2

I am trying to get some table data imported from PostgreSQL to HDFS using Sqoop. Now due to licensing constraints, Sqoop does not come packaged with JDBC drivers for all JDBC compliant databases. PostgreSQL is one of them. In order to interact with this database, Sqoop needs the relevant JDBC driver to be installed into a preset classpath (typically $SQOOP_HOME/lib).

In my case, the Hadoop administrator does not provide me write access to this predefined classpath. Is there any alternate way to instruct Sqoop client to look into some path (say, my home directory) instead of or in addition to the preset location?

I looked into the official Apache documentation and searched the internet, but could not fetch any answer. Could anyone please help?

Thanks !

Tapas Saha
  • 61
  • 1
  • 5
  • This [question](http://stackoverflow.com/questions/19597328/sqoop-sqlserver-failed-to-load-driver-appropriate-connection-manager-is-not-be) might be useful. – Dev Aug 30 '16 at 08:13

3 Answers3

4

I got this working yesterday. Below are the steps to follow.

  1. Download the appropriate JDBC driver from here
  2. Put the jar file under the directory of choice. I chose the hadoop cluster user's home directory i.e. /home/myuser
  3. export HADOOP_CLASSPATH="/home/myuser/postgresql-9.4.1209.jar" (replace /home/myuser/postgresql-9.4.1209.jar with your path and jar file name)
  4. To perform Sqoop import you may use the below command.

    sqoop import --connect 'jdbc:postgresql://<postgres_server_url>:<postgres_port>/<db_name>' --username <db_user_name> --password <db_user_password> --table <db_table_name> --warehouse-dir <existing_empty_hdfs_directory>

  5. To perform Sqoop export you may use the below command.

    sqoop export --connect 'jdbc:postgresql://<postgres_server_url>:<postgres_port>/<db_name>' --username <db_user_name> --password <db_user_password> --table <db_table_name> --export-dir <existing_hdfs_path_containing_export_data>

Tapas Saha
  • 61
  • 1
  • 5
  • This doesn't fix sql anywhere with sqoop `/opt/sqlanywhere17/java/sajdbc4.jar`, I still get no `dbjdbc17 in java.library.path` – Petro Oct 22 '19 at 13:22
2

As per Sqoop docs,

-libjars <comma separated list of jars>- specify comma separated jar files to include in the classpath.

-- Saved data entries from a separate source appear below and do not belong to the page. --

/-- What a port sends next when no replay is due: the twin's frames, then ranks 2 to 8 of Table 10.6 (in Dusk CTRL and AUDIT
alone, Table 12.2), and what the frame is charged to: 1 the owner, 2 the twin's owner, 3 Glint; 4 a frame of the twin. -/
def State.nextItem (s : State) (p : Nat) : Option (TxItem × Nat) :=
  let x := s.port p
  let own := s.slotEntry p
  let twin := match twinOf p with
    | some q => if s.portFlag p pServing then s.slotEntry q else none
    | none => none
  let owner (e : Option (Nat × Nat)) (used n : Nat) : Option (TxItem × Nat) := match e with
    | some (q, b) => (x.pick [q] fun i => used + i.frame.payload.length ≤ 64 * b).map fun i => (i, n)
    | none => none
  let first := match own with
    | some (q, _) => q + 1
    | none => 0
  let ranks : List (Option (TxItem × Nat)) :=
    [(x.txq.find? fun i => i.pool ≥ 70 && x.ctrlFree s.gn.count i).map fun i => (i, 0),
     (x.pick [64, 65] fun i => x.glintUsed + wireBytes i.frame ≤ 2048).map fun i => (i, 3),
     owner own x.slotUsed 1, owner twin x.twinUsed 2,
     (x.pick [64, 65] fun _ => true).map fun i => (i, 3),
     (x.pick [66, 67] fun _ => true).map fun i => (i, 0),
     (x.pick ((List.range 64).map fun n => (first + n) % 64) fun _ => true).map fun i => (i, 0),
     (x.pick [68, 69] fun _ => true).map fun i => (i, 0)]
  if s.dusk then ranks.head?.join else (x.nextTaken.map fun i => (i, 4)).orElse fun _ => ranks.findSome? id

/-- Stamps the frames whose content is fixed when they are sent: AUDIT (R320) and Gnomon words (R339). -/
def State.stampFrame (s : State) (p : Nat) (f : RayFrame) : RayFrame × State :=
  let x := s.port p
  if f.type == 6 then ({ f with payload := pad16 (natLe 4 (sumOf x.credits) ++ natLe 4 x.rRecv) }, s)
  else if f.type == 5 && fieldAt f.payload 0 1 == 1 then
    let now := s.gn.count * 256
    let pl := patch f.payload 16 (natLe 8 s.gn.count ++ natLe 1 0)
    let pl := match sfind s.gn.echoAt p with
      | some e => patch (patch pl 40 (natLe 8 e)) 48 (natLe 4 (now - e))
      | none => pl
    ({ f with payload := pl }, { s with gn := { s.gn with lastTx := sput s.gn.lastTx p (now :: (sfind s.gn.lastTx p).getD []) } })
  else (f, s)

/-- Gives a frame its link fields and sends it. -/
def State.launch (s : State) (p : Nat) (f : RayFrame) : State :=
  let x := s.port p
  let ret := x.freed.find? fun r => r.2 > 0
  let (q, n) := match ret with
    | some (q, n) => (q, min n 8191)
    | none => (127, 0)
  let f := { f with seq := x.txSeq, ack := x.rxSeq, nak := x.nakDue, crPool := q, crUnits := n }
  let freed := if q < 70 then sset 0 x.freed q (sget 0 x.freed q - n) else x.freed
  let credits := if f.pool < 70 then sset 0 x.credits f.pool (sget 0 x.credits f.pool - frameUnits f) else x.credits
  let s := s.setPort p { x with
    txSeq := (x.txSeq + 1) % 4096, ackDue := false, nakDue := false, freed := freed, rSent := (x.rSent + n) % 2 ^ 32
    credits := credits, unacked := x.unacked ++ [f] }
  ((s.bump64 (rayPage p) 0x40).bump64 (rayPage p) 0x50 (wireBytes f)).say (.frame p f (frameCrc f))

/-- The replay buffer has room for one more frame (R315). -/
def Port.roomFor (x : Port) (f : RayFrame) : Bool :=
  x.unacked.length < 2048 && (x.unacked.foldl (fun a g => a + wireBytes g) 0) + wireBytes f ≤ 2 ^ 20

/-- FRAME_TRANSMIT: the next frame by rank (Table 10.6). -/
def execFrameTransmit (p : Nat) (s : State) : Host.Outcome State Fault Refusal :=
  runPart (p < 16) s fun s =>
    if !s.portOpen p then s
    else
      let s := s.modPort p fun x =>
        if x.slotAt == s.slotId then x else { x with slotAt := s.slotId, slotUsed := 0, twinUsed := 0, glintUsed := 0 }
      let x := s.port p
      match x.resend with
      | f :: rest =>
        (s.setPort p { x with resend := rest }).replayOut p f
      | [] => match s.nextItem p with
        | some (i, kind) =>
          if !x.roomFor i.frame then s
          else
            let (f, s) := s.stampFrame p i.frame
            let n := i.frame.payload.length
            let s := s.modPort p fun x =>
              let x := if kind == 4 then { x with taken := x.taken.drop 1 } else { x with
                txq := match takeFirst (· == i) x.txq with
                  | some (_, rest) => rest
                  | none => x.txq
                ctrlAt := if i.frame.type == 5 then some s.gn.count else x.ctrlAt }
              if kind == 1 then { x with slotUsed := x.slotUsed + n }
              else if kind == 2 then { x with twinUsed := x.twinUsed + n }
              else if kind == 3 then { x with glintUsed := x.glintUsed + wireBytes i.frame } else x
            let s := s.launch p f
            -- a collective record is complete once its last frame is sent (R340, Table 10.18)
            let s := if i.coll && f.last then s.bump rayComPage 0x128 else s
            match i.hold with
            | some h => s.freeUnits h
            | none => s
        | none =>
          if x.ackDue || x.nakDue || x.freed.any (·.2 > 0) then s.launch p emptyFrame else s

/-- Payload bytes sent for a port's own entry in the slot in progress: by its twin while that serves the entry (R335). -/
def State.ownerSent (s : State) (p : Nat) : Nat :=
  match (if s.portFlag p pTakenOver then twinOf p else none) with
  | some q => if (s.port q).slotAt == s.slotId then (s.port q).twinUsed else 0
  | none => if (s.port p).slotAt == s.slotId then (s.port p).slotUsed else 0

/-- The end of a slot: an owner that sent less than its budget counts in OWNER_SHORT of the entry's port (R325). -/
def State.slotEnd (s : State) : State :=
  (List.range 16).foldl (fun s p => match s.slotEntry p with
    | some (_, b) => if s.ownerSent p < 64 * b then s.bump (rayPage p) 0x120 else s
    | none => s) s

/-! ## Collective records (R340) -/

/-- The frames of a collective record. -/
def State.collFrames (s : State) (c : Coll) (st : Stream) (d : List PByte) : List RayFrame :=
  let f : RayFrame := { emptyFrame with
    type := if c.add then 2 else 1, stepTag := s.steps.step % 256, stream := st.outStream, akind := true
    dstTile := (c.dstCc.map (·.1)).getD 0, dstPhys := (s.physOfLogical c.dstMod).getD 0, pool := st.outQueue
    srcPhys := s.phys, cc := (c.dstCc.map (·.2)).getD 0, ccEn := c.dstCc.isSome, ck := c.dstCk.getD 0
    ckEn := c.dstCk.isSome }
  markLast (rowFrames f c.dst d)

/-- Records of a collective queue, each with its index in the image. -/
def SlotHalf.queueColls (h : SlotHalf) (q : Nat) : List (Nat × Coll) :=
  ((List.range h.colls.length).zip h.colls).filter (·.2.queue == q)

/-- The schedule frame in which record `c` starts in pass k of image i. -/
def Image.collFrame (i : Image) (fa k : Nat) (c : Coll) : Nat := fa + i.proFrames + k * i.bodyFrames + c.frame

/-- A frame of a pass begins: its S is kept when a record names it. -/
def State.noteFrame (s : State) : State := match s.adm.active with
  | some i =>
    let b := s.adm.fa + i.proFrames
    if b ≤ s.gn.frame && s.slotHalf.colls.any (fun c => (s.gn.frame - b) % max i.bodyFrames 1 == c.frame) then
      { s with ray := { s.ray with collAt := sput s.ray.collAt s.gn.frame s.gn.start } }
    else s
  | none => s

/-- Record `c` of pass k may start by time: its frame has begun and its NB has passed (R340, R41). -/
def State.collTime (s : State) (i : Image) (k : Nat) (c : Coll) : Bool :=
  match sfind s.ray.collAt (i.collFrame s.adm.fa k c) with
  | some st => c.nb == 0xFFFFFFFF || st + c.nb ≤ s.gn.count
  | none => false

/-- The counter that a record waits on holds enough (R340). -/
def State.collReady (s : State) (c : Coll) : Bool := match c.waitCk with
  | some (k, m) => m ≤ sget 0 s.ray.ck k
  | none => true

/-- Starts a record on its stream: the wait is subtracted, the source is read, and the frames are queued (R340). -/
def State.collStart (s : State) (q : Nat) (c : Coll) (st : Stream) : State :=
  let s := match c.waitCk with
    | some (k, m) => { s with ray := { s.ray with ck := sset 0 s.ray.ck k (sget 0 s.ray.ck k - m) } }
    | none => s
  let (d, _, s) := s.readT s.steps.step c.src c.len 2 .module c.dead false
  let s := (s.collFrames c st d).foldl (fun s f => s.enqueue st.outPort f none true) s
  { s with ray := { s.ray with collPos := sput s.ray.collPos q (sget 0 s.ray.collPos q + 1) } }

/-- COLL_RECORD_START (R340): the next record of a queue, in list order, once per body pass. -/
def execCollRecordStart (q : Nat) (s : State) : Host.Outcome State Fault Refusal :=
  runPart (q < 16) s fun s =>
    let mine := s.slotHalf.queueColls q
    let pos := sget 0 s.ray.collPos q
    let pass := pos / max mine.length 1
    match s.adm.active, mine[pos % max mine.length 1]? with
    | some i, some (n, c) =>
      match s.slotHalf.streams.find? fun x => x.from_ == 2 && x.coll == n with
      | none => s
      | some st =>
        if pass < s.ray.collPass && s.collTime i pass c && s.collReady c && !s.parked && s.steps.phase == .exec &&
            s.rangeReady (s.translate s.steps.step c.src) c.len then s.collStart q c st
        else s
    | _, _ => s

end Sys2Proof.Machine
end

Make sure you use -libjars as first argument in the command.

EDIT :

According to docs,

The -files, -libjars, and -archives arguments are not typically used with Sqoop, but they are included as part of Hadoop’s internal argument-parsing system.

So, JDBC client jars need to be put at $SQOOP_HOME/lib.

Dev
  • 13,492
  • 19
  • 81
  • 174
  • 1
    I tried this sqoop import --libjars /home/myuser/postgresql-9.4.1209.jar --connect 'jdbc:postgres://:5432/' --username -P --table And get the below error ERROR tool.BaseSqoopTool: Got error creating database manager: java.io.IOException: No manager for connect string: jdbc:postgres://xxxx.xxxxx.xxxx:5432/xxxxxx at org.apache.sqoop.ConnFactory.getManager(ConnFactory.java:192) at org.apache.sqoop.tool.BaseSqoopTool.init(BaseSqoopTool.java:256) at org.apache.sqoop.tool.ImportTool.init(ImportTool.java:89) ..... – Tapas Saha Aug 30 '16 at 07:10
  • @TapasSaha I tried at my end and got the same error. I updated answer with details – Dev Aug 30 '16 at 07:30
0

I had recently experienced issue with this -libjars option. It doesn't work perfectly. Probably this issue is propagated from Hadoop jar command line option. Possible option is to specify your extra jars using HADOOP_CLASSPATH environmental variable.

You have to export path to your driver jar file.

export HADOOP_CLASSPATH=<path_to_driver_jar>.jar

After this, it can correctly pick up the jar file you specified. -libjars option doesn't correctly pick the file. I noticed this in sqoop version 1.4.6.

Piyush Patel
  • 1,646
  • 1
  • 14
  • 26